* WHAT THE EXERCISE ASKS
An exact copy of all the entries below is what this task needs.

* GIVEN DATA
++++
theorem parseTokens_move (a b : Reg) :
    parseTokens [['m', 'o', 'v', 'e'], regText a, regText b] = some (expand (.move a b)) := by
  simp [parseTokens, parseMove]

/-! ## Words -/

@[simp] theorem regField_zero : regField 0 = 0b0000#4 := rfl

theorem encode_not_zero (p : Params) (d s1 : Reg) :
    encode p (.not d s1 0) = assemble 0b0000#4 (regField d) (regField s1) 0b0000#4 := by
  simp [encode, formatR, Instr.opcode]

theorem encode_add_zero (p : Params) (d s1 : Reg) :
    encode p (.add d s1 0) = assemble 0b0001#4 (regField d) (regField s1) 0b0000#4 := by
  simp [encode, formatR, Instr.opcode]

/-! ## Effect -/

theorem exec_not_zero (s : State) (d s1 : Reg) : exec (.not d s1 0) s = writeBack d (~~~(s.readReg s1)) s := by
  simp [exec, execNot]

theorem exec_add_zero (s : State) (d s1 : Reg) : exec (.add d s1 0) s = writeBack d (s.readReg s1) s := by
  simp [exec, execAdd]

/-- r0 reads as zero in every state, so a frame that leaves r0 out is a frame of all the registers. -/
theorem UnchangedBut.of_zero {a : Option Word} {s t : State} (h : UnchangedBut (some 0) a s t) :
    UnchangedBut none a s t := by
  obtain ⟨hreg, hcell, himem, hparams⟩ := h
  refine ⟨fun r _ => ?_, hcell, himem, hparams⟩
  by_cases hr : r = 0
  · simp [hr]
  · exact hreg r fun h => hr (Option.some.inj h)

theorem notSelf_effect (s : State) (r : Reg) : ∃ t, exec (expand (.notSelf r)) s = .next t ∧
    (∀ k, k < 16 → (t.readReg r).getLsbD k = (decide (r ≠ 0) && !(s.readReg r).getLsbD k)) ∧
    t.pc = s.pc + 1#16 ∧ UnchangedBut (some r) none s t := by
  obtain ⟨t, hnext, hbits, hpc, hframe⟩ := writeBack_bits r (~~~(s.readReg r)) s
  refine ⟨t, (exec_not_zero s r r).trans hnext, fun k hk => ?_, hpc, hframe⟩
  rw [hbits, BitVec.getLsbD_not, decide_eq_true hk, Bool.true_and]

/-- `idle` writes its result to r0, where it is discarded. -/
theorem idle_effect (s : State) :
    ∃ t, exec (expand .idle) s = .next t ∧ t.pc = s.pc + 1#16 ∧ UnchangedBut none none s t := by
  obtain ⟨t, hnext, -, hpc, hframe⟩ := writeBack_spec 0 (~~~(s.readReg 0)) s
  exact ⟨t, (exec_not_zero s 0 0).trans hnext, hpc, hframe.of_zero⟩

theorem move_effect (s : State) (a b : Reg) : ∃ t, exec (expand (.move a b)) s = .next t ∧
    t.readReg a = (if a = 0 then 0x0000#16 else s.readReg b) ∧
    t.pc = s.pc + 1#16 ∧ UnchangedBut (some a) none s t := by
  rw [expand, exec_add_zero]
  exact writeBack_spec a (s.readReg b) s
++++
* OUTPUT BELOW
theorem parseTokens_move (a b : Reg) :
    parseTokens [['m', 'o', 'v', 'e'], regText a, regText b] = some (expand (.move a b)) := by
  simp [parseTokens, parseMove]

/-! ## Words -/

@[simp] theorem regField_zero : regField 0 = 0b0000#4 := rfl

theorem encode_not_zero (p : Params) (d s1 : Reg) :
    encode p (.not d s1 0) = assemble 0b0000#4 (regField d) (regField s1) 0b0000#4 := by
  simp [encode, formatR, Instr.opcode]

theorem encode_add_zero (p : Params) (d s1 : Reg) :
    encode p (.add d s1 0) = assemble 0b0001#4 (regField d) (regField s1) 0b0000#4 := by
  simp [encode, formatR, Instr.opcode]

/-! ## Effect -/

theorem exec_not_zero (s : State) (d s1 : Reg) : exec (.not d s1 0) s = writeBack d (~~~(s.readReg s1)) s := by
  simp [exec, execNot]

theorem exec_add_zero (s : State) (d s1 : Reg) : exec (.add d s1 0) s = writeBack d (s.readReg s1) s := by
  simp [exec, execAdd]

/-- r0 reads as zero in every state, so a frame that leaves r0 out is a frame of all the registers. -/
theorem UnchangedBut.of_zero {a : Option Word} {s t : State} (h : UnchangedBut (some 0) a s t) :
    UnchangedBut none a s t := by
  obtain ⟨hreg, hcell, himem, hparams⟩ := h
  refine ⟨fun r _ => ?_, hcell, himem, hparams⟩
  by_cases hr : r = 0
  · simp [hr]
  · exact hreg r fun h => hr (Option.some.inj h)

theorem notSelf_effect (s : State) (r : Reg) : ∃ t, exec (expand (.notSelf r)) s = .next t ∧
    (∀ k, k < 16 → (t.readReg r).getLsbD k = (decide (r ≠ 0) && !(s.readReg r).getLsbD k)) ∧
    t.pc = s.pc + 1#16 ∧ UnchangedBut (some r) none s t := by
  obtain ⟨t, hnext, hbits, hpc, hframe⟩ := writeBack_bits r (~~~(s.readReg r)) s
  refine ⟨t, (exec_not_zero s r r).trans hnext, fun k hk => ?_, hpc, hframe⟩
  rw [hbits, BitVec.getLsbD_not, decide_eq_true hk, Bool.true_and]

/-- `idle` writes its result to r0, where it is discarded. -/
theorem idle_effect (s : State) :
    ∃ t, exec (expand .idle) s = .next t ∧ t.pc = s.pc + 1#16 ∧ UnchangedBut none none s t := by
  obtain ⟨t, hnext, -, hpc, hframe⟩ := writeBack_spec 0 (~~~(s.readReg 0)) s
  exact ⟨t, (exec_not_zero s 0 0).trans hnext, hpc, hframe.of_zero⟩

theorem move_effect (s : State) (a b : Reg) : ∃ t, exec (expand (.move a b)) s = .next t ∧
    t.readReg a = (if a = 0 then 0x0000#16 else s.readReg b) ∧
    t.pc = s.pc + 1#16 ∧ UnchangedBut (some a) none s t := by
  rw [expand, exec_add_zero]
  exact writeBack_spec a (s.readReg b) s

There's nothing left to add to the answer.